HR will have to perform data protection impact assessments on their projects, and document their data protection measures.
Does GDPR also apply when personal data are processed outside the EU?
The answer is yes, as long as such data relates to an EU resident. In other words any data collected in the EU are governed by GDPR.
What happens when a former employee asks to be forgotten?
As a matter of principle, personal data should not be processed for longer than necessary considering the purpose of the processing. However, the employer should verify that the conditions set out by GDPR for the right to be forgotten are met, because this right is not an absolute right. In the context of payroll and HR, an employer may have mandatory retention schedules to comply with.
Should all companies appoint a Data Protection Officer?
Not all companies will have to appoint a DPO. It will depend on the volume of data they process and the sensitivity of such data.
What should an organisation do in case of a data breach?
An incident response plan is critical to help protect personal data and comply with legal requirements. In case the data breach is considered as a reportable incident, the organisation will have to report the personal data breach to the relevant Supervisory Authority within 72 hours of being made aware of the incident.
In addition, if the personal data breach triggers high risk for the rights of the individuals affected by the breach, then the organisation may have to notify these individuals of such a breach.
What are the non-compliance consequences?
Failure to comply with GDPR can trigger on-site investigations (dawn raids) performed by the Supervisory Authorities (data protection authorities).
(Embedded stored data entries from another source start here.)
/-- The copies that the dovetail in progress still lacks: from the leases held, else one more lease is asked for; with none
to be had the dovetail is abandoned with 0x0D03 (R406). A lost copy waits for its rebuild (R416). -/
def State.seekCopies (s : State) (n : Nat) : State :=
  match (s.comp n).ckpt.dove with
  | none => s
  | some d =>
    if s.copiesLost n d.slot ≠ 0 then s.tryPosts n
    else
      let t := s.fillCopies n d.slot false 3
      if t.copiesFull n d.slot then t.tryPosts n
      else match t.askCopy n d.slot with
        | some u => u
        | none => t.abandonDovetail n 0x0D03 true

/-- Steps 1 to 3 of a dovetail, then the copies it needs (R406, R412). -/
def State.startDovetail (s : State) (n step : Nat) : State :=
  let k := s.targetSlot n
  let x := s.ckptSlot n k
  let due := (s.setPages n).filter fun p => x.step.isNone || decide (x.epoch < (s.spage n p).epoch)
  let pols := (s.comp n).ckpt.set.map fun e => (Cs.obj e, match s.pobj n (Cs.obj e) with
    | some o => o.policy
    | none => Cs.policy e)
  let part (c : CkptCopy) : CkptCopy := { c with whole := false }
  let y : CkptSlot := { x with step := none, epoch := (s.comp n).ckpt.epoch, record := [], pols := pols,
                               copies := x.copies.map part }
  let lost := (s.comp n).ckpt.rebuilding.filter fun q => x.step.isSome || decide (q.1 ≠ k)
  let s1 := s.modComp n fun c =>
    { c with pages := due.foldl (fun m p => kmod Page.init m p fun g => { g with pending := true, ahead := none }) c.pages,
             ckpt := { c.ckpt with epoch := c.ckpt.epoch + 1, lastBoundary := some step,
                                   dove := some ⟨step, k, s.now, false, false⟩, rebuilding := lost,
                                   slots := kput CkptSlot.init c.ckpt.slots k y } }
  let s2 := (s1.setObjC Obj.ckptCompInProgress n step).unitPost n (s.objC Obj.ckptCompArmedPeg n)
  s2.seekCopies n

/-- A lease of the pool has come: a dovetail that lacks copies takes it, or asks for more. -/
def State.seekGranted (s : State) (n : Nat) : State :=
  match (s.comp n).ckpt.dove with
  | some d => if d.posted || s.copiesFull n d.slot then s else s.seekCopies n
  | none => s

/-- LEASE_GRANT_RECEIVE (R270 step 3, R406): a lease granted for a key range, or for the checkpoint pool, is charged; with
every lender answering none, 0x0806, and a dovetail that waits for its copies is abandoned with 0x0D03. -/
def execLeaseGrantReceive (c : CompNo) (range : Option (Fin 16)) (granted : Option (BitVec 16 × W32)) (s : State) :
    Host.Outcome State Fault Refusal :=
  let n := c.val
  match granted with
  | none =>
    let s1 := (s.incC Obj.tierCompQuotaBlocked n).tierEvent n 0x0806 0 0
    let short := match (s.comp n).ckpt.dove with
      | some d => range.isNone && !s.copiesFull n d.slot
      | none => false
    ok (if short then s1.abandonDovetail n 0x0D03 true else s1)
  | some (node, lease) =>
    let quota := s.objC (if range.isNone then Obj.tierCompCkptQuotaGib else Obj.tierCompLentQuotaGib) n
    let listed := (s.lenders n).any fun a => decide (a % 65536 = node.toNat)
    let key := leaseKey node.toNat lease.toNat
    if !listed || quota ≤ s.leasesHeld n range.isNone || (kget none (s.comp n).leases key).isSome then ok s
    else match range with
      | none => ok ((s.modComp n fun x =>
          { x with leases := kput none x.leases key (some ⟨node.toNat, none, 0, none, 0⟩) }).seekGranted n)
      | some r =>
        let serial := kget 0 (s.comp n).serials r.val
        let inUse := s.rangeHeld n r.val
        if Kr.leaseMax (s.krDesc n r.val) ≤ inUse || 2 ^ 32 ≤ serial then ok (s.quotaBlocked n 0 0)
        else ok (s.modComp n fun x =>
          { x with leases := kput none x.leases key (some ⟨node.toNat, some r.val, serial, none, 0⟩),
                   serials := kput 0 x.serials r.val (serial + 1) })

/-- BOUNDARY_TAKE (R410, R411): one advance of boundary_peg; the line may lie on another module. -/
def execBoundaryTake (c : CompNo) (remote : Option SpanReply) (s : State) : Host.Outcome State Fault Refusal :=
  let n := c.val
  let k := (s.comp n).ckpt
  let live := (s.comp n).st = .running || (s.comp n).st = .held
  if !live || s.advances n unitBoundary (s.objC Obj.ckptCompBoundaryPeg n) = 0 || k.dove.isSome || s.mode = .holdup ||
      (s.comp n).closeAt.isSome then ok s
  else match s.unitFetch n (s.objC Obj.ckptCompBoundaryAddr n) 64 remote with
    | (none, _) => ok s
    | (some bs, s1) =>
      let w := leNat bs
      let step := fld w 63 0
      let s2 := s1.actOn n unitBoundary
      let old := match k.lastBoundary with
        | some b => decide (step ≤ b)
        | none => false
      if old || step ≠ Ctl.lastStep (s.control n) || w >>> 64 ≠ 0 || k.set.isEmpty then
        ok ((s2.fault 0x0D02 n 0 0 step).unitPost n (s.objC Obj.ckptCompArmedPeg n))
      else ok (s2.startDovetail n step)

/-- A page of the dovetail in progress is copied to every copy, unless it is unverifiable, which abandons it (R416). -/
def State.dovetailCopy (s : State) (n p : Nat) (d : Dovetail) : State :=
  let s1 := if s.copiesLost n d.slot = 0 then s.fillCopies n d.slot false 3 else s
  if s.pageUnver n p then s.abandonDovetail n 0x0D05 true
  else if (s1.ckptSlot n d.slot).copies.length + s1.copiesLost n d.slot < s1.copiesWanted n then s1
  else
    let s2 := match (s.spage n p).ahead with
      | some t => (((s1.incC Obj.ckptCompCopyAheads n).setObjC Obj.ckptCompAheadWaitMaxNs n
          (max (s.objC Obj.ckptCompAheadWaitMaxNs n) (s.now - t))).compEvent n 0xA7 1)
      | none => s1
    ((s2.copyPage n p).release n p).tryPosts n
A company can be fined up to 20 million euros or 4% of its worldwide revenue, whichever of the two figures happens to be higher, for certain types of infringements.
Fines can be up to 10 million euros or 2% of a company’s worldwide revenue, whichever is the higher, for other types of infringements. Supervisory Authorities will also be empowered to impose sanctions such as compliance orders or a full stoppage of personal data processing. Companies may also face private claims for compensation from affected individuals.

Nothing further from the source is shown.